Hi, one simple question. Does SiS Mirage 3 Graphics support Hardware Transform & Lighting? The graphics are onboard, on a laptop, and are obviously very poor. They are however able to display Vista Aero with good performance. Only I can't find out whether HT&L is actually supported or not.

Cheers people
Dean


----------



## Houndog777

*Re: SiS Mirage 3 Graphics*

Hi, found this in a review of the Mirage-3.......
Quote: No Vertex Shader is present on the Mirage 3 graphics core disappointingly. Nevertheless the Mirage 3 graphics core has an integrated Transform and Lighting engine which is quite common nowadays. The graphics engine clock is expected around 250 MHz. :Unquote


----------



## themoodude

*Re: SiS Mirage 3 Graphics*

Only I have attempted to play a game (C&C: Generals) unsuccessfully. I meet the minimum, and recommended requirements, however the game runs incredibly slow. I had this exact problem on my old desktop pc, which at the time did not have a HT&L graphics card. I upgraded the card and was then able to run the game smoothly. I however no longer have the desktop pc, and am using a laptop as my primary pc.


----------



## Houndog777

*Re: SiS Mirage 3 Graphics*

Hi,
No Vertex Shader, could be the problem.
On this linked page, run the System Requirements "Can You Run It" tab on the right hand side.
http://www.electronicarts.co.uk/games/280,pccd/

Even if it does run, I would imagine the lack of vertex shader to be a real drawback.
The latest drivers wouldn't do any harm......
http://www.sis.com/download/agreement.php?url=/download/


----------



## themoodude

*Re: SiS Mirage 3 Graphics*

Well according to the EA site, I can run the game, above the minimum requirements, and can also run a few other games that I have before queried, however C&C:G still fails to run smoothly.
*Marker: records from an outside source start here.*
-- ==== Sys2Proof/Laws/KeepsMailbox.lean ====
section
/-! SUPPORT. Laws/KeepsMailbox.lean: what the operations of Machine/Mailbox.lean keep. -/
namespace Sys2Proof.Machine

set_option linter.unusedSimpArgs false
set_option linter.unusedTactic false
set_option linter.unreachableTactic false

theorem answer_keeps {s0 : State} (w : Waiting) (r : Reply) (s : State) (hs : Keeps s0 s) : Keeps s0 (answer w r s) := by
  unfold answer
  repeat' first
    | with_reducible assumption
    | with_reducible refine Keeps.ite (fun _ => ?_) (fun _ => ?_)
    | with_reducible refine foldl_keeps _ _ ?_ (fun _ _ h => ?_)
    | with_reducible refine foldl_pair_keeps _ _ _ ?_ (fun _ _ h => ?_)
    | with_reducible refine State.hostWrite_keeps _ _ ?_
    | with_reducible refine State.modMbx_keeps _ _ _ ?_
    | with_reducible refine signal_keeps _ _ ?_
    | simp only [keeps_set_lanes, keeps_set_ports, keeps_set_blocks, keeps_set_sched, keeps_set_fabric, keeps_set_lasts, keeps_set_host, keeps_set_logs, keeps_set_chip, keeps_set_ctl, keeps_set_time, keeps_set_twin, keeps_set_peals, keeps_set_spine, keeps_set_circ, keeps_set_chans]
    | refine KeepsP.get (by with_reducible assumption) ?_
    | refine KeepsT.get (by with_reducible assumption) ?_
    | simp only [keeps_snd_snd]
    | simp only [keeps_snd]
    | simp only [keepsP_mk]
    | with_reducible refine KeepsP.ite (fun _ => ?_) (fun _ => ?_)
    | split

theorem replay_keeps {s0 : State} (n : ℕ) (s : State) (hs : Keeps s0 s) : Keeps s0 (replay n s) := by
  unfold replay
  repeat' first
    | with_reducible assumption
    | with_reducible refine Keeps.ite (fun _ => ?_) (fun _ => ?_)
    | with_reducible refine foldl_keeps _ _ ?_ (fun _ _ h => ?_)
    | with_reducible refine foldl_pair_keeps _ _ _ ?_ (fun _ _ h => ?_)
    | with_reducible refine State.hostWrite_keeps _ _ ?_
    | with_reducible refine State.modMbx_keeps _ _ _ ?_
    | with_reducible refine signal_keeps _ _ ?_
    | simp only [keeps_set_lanes, keeps_set_ports, keeps_set_blocks, keeps_set_sched, keeps_set_fabric, keeps_set_lasts, keeps_set_host, keeps_set_logs, keeps_set_chip, keeps_set_ctl, keeps_set_time, keeps_set_twin, keeps_set_peals, keeps_set_spine, keeps_set_circ, keeps_set_chans]
    | refine KeepsP.get (by with_reducible assumption) ?_
    | refine KeepsT.get (by with_reducible assumption) ?_
    | simp only [keeps_snd_snd]
    | simp only [keeps_snd]
    | simp only [keepsP_mk]
    | with_reducible refine KeepsP.ite (fun _ => ?_) (fun _ => ?_)
    | split

theorem ring_keeps {s0 : State} (op : ℕ) (m : Msg) (s : State) (hs : Keeps s0 s) : Keeps s0 (ring op m s) := by
  unfold ring
  repeat' first
    | with_reducible assumption
    | with_reducible refine Keeps.ite (fun _ => ?_) (fun _ => ?_)
    | with_reducible refine foldl_keeps _ _ ?_ (fun _ _ h => ?_)
    | with_reducible refine foldl_pair_keeps _ _ _ ?_ (fun _ _ h => ?_)
    | with_reducible refine State.modMbx_keeps _ _ _ ?_

theorem runMsg_keeps {s0 : State} (op : ℕ) (m : Msg) (s : State) (f : Bytes → State → Option Reply × State) (hs : Keeps s0 s) (hf : ∀ b t, Keeps s0 t → KeepsP s0 (f b t)) : KeepsOut s0 (runMsg op m s f) := by
  unfold runMsg
  repeat' first
    | with_reducible refine KeepsOut.next ?_
    | exact KeepsOut.refused _
    | with_reducible assumption
    | with_reducible refine KeepsOut.ite (fun _ => ?_) (fun _ => ?_)
    | with_reducible refine Keeps.ite (fun _ => ?_) (fun _ => ?_)
    | with_reducible refine foldl_keeps _ _ ?_ (fun _ _ h => ?_)
    | with_reducible refine foldl_pair_keeps _ _ _ ?_ (fun _ _ h => ?_)
    | with_reducible refine State.modMbx_keeps _ _ _ ?_
    | with_reducible refine ring_keeps _ _ _ ?_
    | with_reducible refine replay_keeps _ _ ?_
    | with_reducible refine State.modCtl_keeps _ _ ?_
    | with_reducible refine answer_keeps _ _ _ ?_
    | simp only [keeps_set_lanes, keeps_set_ports, keeps_set_blocks, keeps_set_sched, keeps_set_fabric, keeps_set_lasts, keeps_set_host, keeps_set_logs, keeps_set_chip, keeps_set_ctl, keeps_set_time, keeps_set_twin, keeps_set_peals, keeps_set_spine, keeps_set_circ, keeps_set_chans]
    | with_reducible refine hf _ _ ?_
    | refine KeepsP.get (by with_reducible assumption) ?_
    | refine KeepsT.get (by with_reducible assumption) ?_
    | simp only [keeps_snd_snd]
    | simp only [keeps_snd]
    | simp only [keepsP_mk]
    | with_reducible refine KeepsP.ite (fun _ => ?_) (fun _ => ?_)
    | dsimp -iota -proj only
    | split

theorem checked_keeps {s0 : State} (checks : List (Option Reply)) (body : Bytes) (s : State) (s_ : State) (hs : Keeps s0 s) (hs_ : Keeps s0 s_) : KeepsP s0 (checked checks body s s_) := by
  unfold checked
  repeat' first
    | with_reducible assumption
    | with_reducible refine KeepsP.ite (fun _ => ?_) (fun _ => ?_)
    | simp only [keepsP_mk]
    | with_reducible refine Keeps.ite (fun _ => ?_) (fun _ => ?_)
    | with_reducible refine foldl_keeps _ _ ?_ (fun _ _ h => ?_)
    | with_reducible refine foldl_pair_keeps _ _ _ ?_ (fun _ _ h => ?_)
    | simp only [keeps_set_lanes, keeps_set_ports, keeps_set_blocks, keeps_set_sched, keeps_set_fabric, keeps_set_lasts, keeps_set_host, keeps_set_logs, keeps_set_chip, keeps_set_ctl, keeps_set_time, keeps_set_twin, keeps_set_peals, keeps_set_spine, keeps_set_circ, keeps_set_chans]
    | refine KeepsP.get (by with_reducible assumption) ?_
    | refine KeepsT.get (by with_reducible assumption) ?_
    | simp only [keeps_snd_snd]
    | simp only [keeps_snd]
    | simp only [keepsP_mk]
    | with_reducible refine KeepsP.ite (fun _ => ?_) (fun _ => ?_)
    | split

theorem answerWaiting_keeps {s0 : State} (p : Waiting → Bool) (r : Waiting → Reply) (s : State) (hs : Keeps s0 s) : Keeps s0 (answerWaiting p r s) := by
  unfold answerWaiting
  repeat' first
    | with_reducible assumption
    | with_reducible refine Keeps.ite (fun _ => ?_) (fun _ => ?_)
    | with_reducible refine forAll_keeps _ _ ?_ (fun _ _ h => ?_)
    | with_reducible refine foldl_keeps _ _ ?_ (fun _ _ h => ?_)
    | with_reducible refine foldl_pair_keeps _ _ _ ?_ (fun _ _ h => ?_)
    | with_reducible refine answer_keeps _ _ _ ?_
    | simp only [keeps_set_lanes, keeps_set_ports, keeps_set_blocks, keeps_set_sched, keeps_set_fabric, keeps_set_lasts, keeps_set_host, keeps_set_logs, keeps_set_chip, keeps_set_ctl, keeps_set_time, keeps_set_twin, keeps_set_peals, keeps_set_spine, keeps_set_circ, keeps_set_chans]
    | refine KeepsP.get (by with_reducible assumption) ?_
    | refine KeepsT.get (by with_reducible assumption) ?_
    | simp only [keeps_snd_snd]
    | simp only [keeps_snd]
    | simp only [keepsP_mk]
    | with_reducible refine KeepsP.ite (fun _ => ?_) (fun _ => ?_)
    | split

theorem answerAt_keeps {s0 : State} (n : ℕ) (r : Reply) (s : State) (hs : Keeps s0 s) : Keeps s0 (answerAt n r s) := by
  unfold answerAt
  repeat' first
    | with_reducible assumption
    | with_reducible refine Keeps.ite (fun _ => ?_) (fun _ => ?_)
    | with_reducible refine foldl_keeps _ _ ?_ (fun _ _ h => ?_)
    | with_reducible refine foldl_pair_keeps _ _ _ ?_ (fun _ _ h => ?_)
    | with_reducible refine answer_keeps _ _ _ ?_
    | simp only [keeps_set_lanes, keeps_set_ports, keeps_set_blocks, keeps_set_sched, keeps_set_fabric, keeps_set_lasts, keeps_set_host, keeps_set_logs, keeps_set_chip, keeps_set_ctl, keeps_set_time, keeps_set_twin, keeps_set_peals, keeps_set_spine, keeps_set_circ, keeps_set_chans]
    | refine KeepsP.get (by with_reducible assumption) ?_
    | refine KeepsT.get (by with_reducible assumption) ?_
    | simp only [keeps_snd_snd]
    | simp only [keeps_snd]
    | simp only [keepsP_mk]
    | with_reducible refine KeepsP.ite (fun _ => ?_) (fun _ => ?_)
    | split

theorem answerOp_keeps {s0 : State} (op : ℕ) (n : ℕ) (r : Reply) (s : State) (hs : Keeps s0 s) : Keeps s0 (answerOp op n r s) := by
  unfold answerOp
  repeat' first
    | with_reducible assumption
    | with_reducible refine Keeps.ite (fun _ => ?_) (fun _ => ?_)
    | with_reducible refine foldl_keeps _ _ ?_ (fun _ _ h => ?_)
    | with_reducible refine foldl_pair_keeps _ _ _ ?_ (fun _ _ h => ?_)
    | with_reducible refine answer_keeps _ _ _ ?_
    | simp only [keeps_set_lanes, keeps_set_ports, keeps_set_blocks, keeps_set_sched, keeps_set_fabric, keeps_set_lasts, keeps_set_host, keeps_set_logs, keeps_set_chip, keeps_set_ctl, keeps_set_time, keeps_set_twin, keeps_set_peals, keeps_set_spine, keeps_set_circ, keeps_set_chans]
    | refine KeepsP.get (by with_reducible assumption) ?_
    | refine KeepsT.get (by with_reducible assumption) ?_
    | simp only [keeps_snd_snd]
    | simp only [keeps_snd]
    | simp only [keepsP_mk]
    | with_reducible refine KeepsP.ite (fun _ => ?_) (fun _ => ?_)
    | split

theorem execMessageReplay_keeps {s0 : State} (m : Msg) (s : State) (hs : Keeps s0 s) : KeepsOut s0 (execMessageReplay m s) := by
  unfold execMessageReplay
  repeat' first
    | with_reducible refine KeepsOut.next ?_
    | exact KeepsOut.refused _
    | with_reducible assumption
    | with_reducible refine KeepsOut.ite (fun _ => ?_) (fun _ => ?_)
    | with_reducible refine Keeps.ite (fun _ => ?_) (fun _ => ?_)
    | with_reducible refine foldl_keeps _ _ ?_ (fun _ _ h => ?_)
    | with_reducible refine foldl_pair_keeps _ _ _ ?_ (fun _ _ h => ?_)
    | with_reducible refine State.modMbx_keeps _ _ _ ?_
    | with_reducible refine replay_keeps _ _ ?_
    | with_reducible refine ring_keeps _ _ _ ?_

theorem execMailboxOverrun_keeps {s0 : State} (mbx : ℕ) (s : State) (hs : Keeps s0 s) : KeepsOut s0 (execMailboxOverrun mbx s) := by
  unfold execMailboxOverrun
  repeat' first
    | with_reducible refine KeepsOut.next ?_
    | exact KeepsOut.refused _
    | with_reducible assumption
    | with_reducible refine KeepsOut.ite (fun _ => ?_) (fun _ => ?_)
    | with_reducible refine Keeps.ite (fun _ => ?_) (fun _ => ?_)
    | with_reducible refine foldl_keeps _ _ ?_ (fun _ _ h => ?_)
    | with_reducible refine foldl_pair_keeps _ _ _ ?_ (fun _ _ h => ?_)
    | with_reducible refine State.modMbx_keeps _ _ _ ?_

end Sys2Proof.Machine
end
I allready have the latest drivers (i think). I'll DL some anyway, just incase, and give it another go. Cheers mate


----------



## themoodude

*Re: SiS Mirage 3 Graphics*

Strange, although C&C 3 uses the same engine as C&C Generals, I am able to run C&C 3, but not Generals. Oh well, problem solved I suppose. I can happily play C&C 3, so that's good enough for me!


----------



## braulio

:wave:


themoodude said:


> Hi, one simple question. Does SiS Mirage 3 Graphics support Hardware Transform & Lighting? The graphics are onboard, on a laptop, and are obviously very poor. They are however able to display Vista Aero with good performance. Only I can't find out whether HT&L is actually supported or not.
> 
> Cheers people
> Dean


----------



## Houndog777

Quote: No Vertex Shader is present on the Mirage 3 graphics core disappointingly. Nevertheless the Mirage 3 graphics core has an integrated Transform and Lighting engine which is quite common nowadays. The graphics engine clock is expected around 250 MHz. :Unquote


----------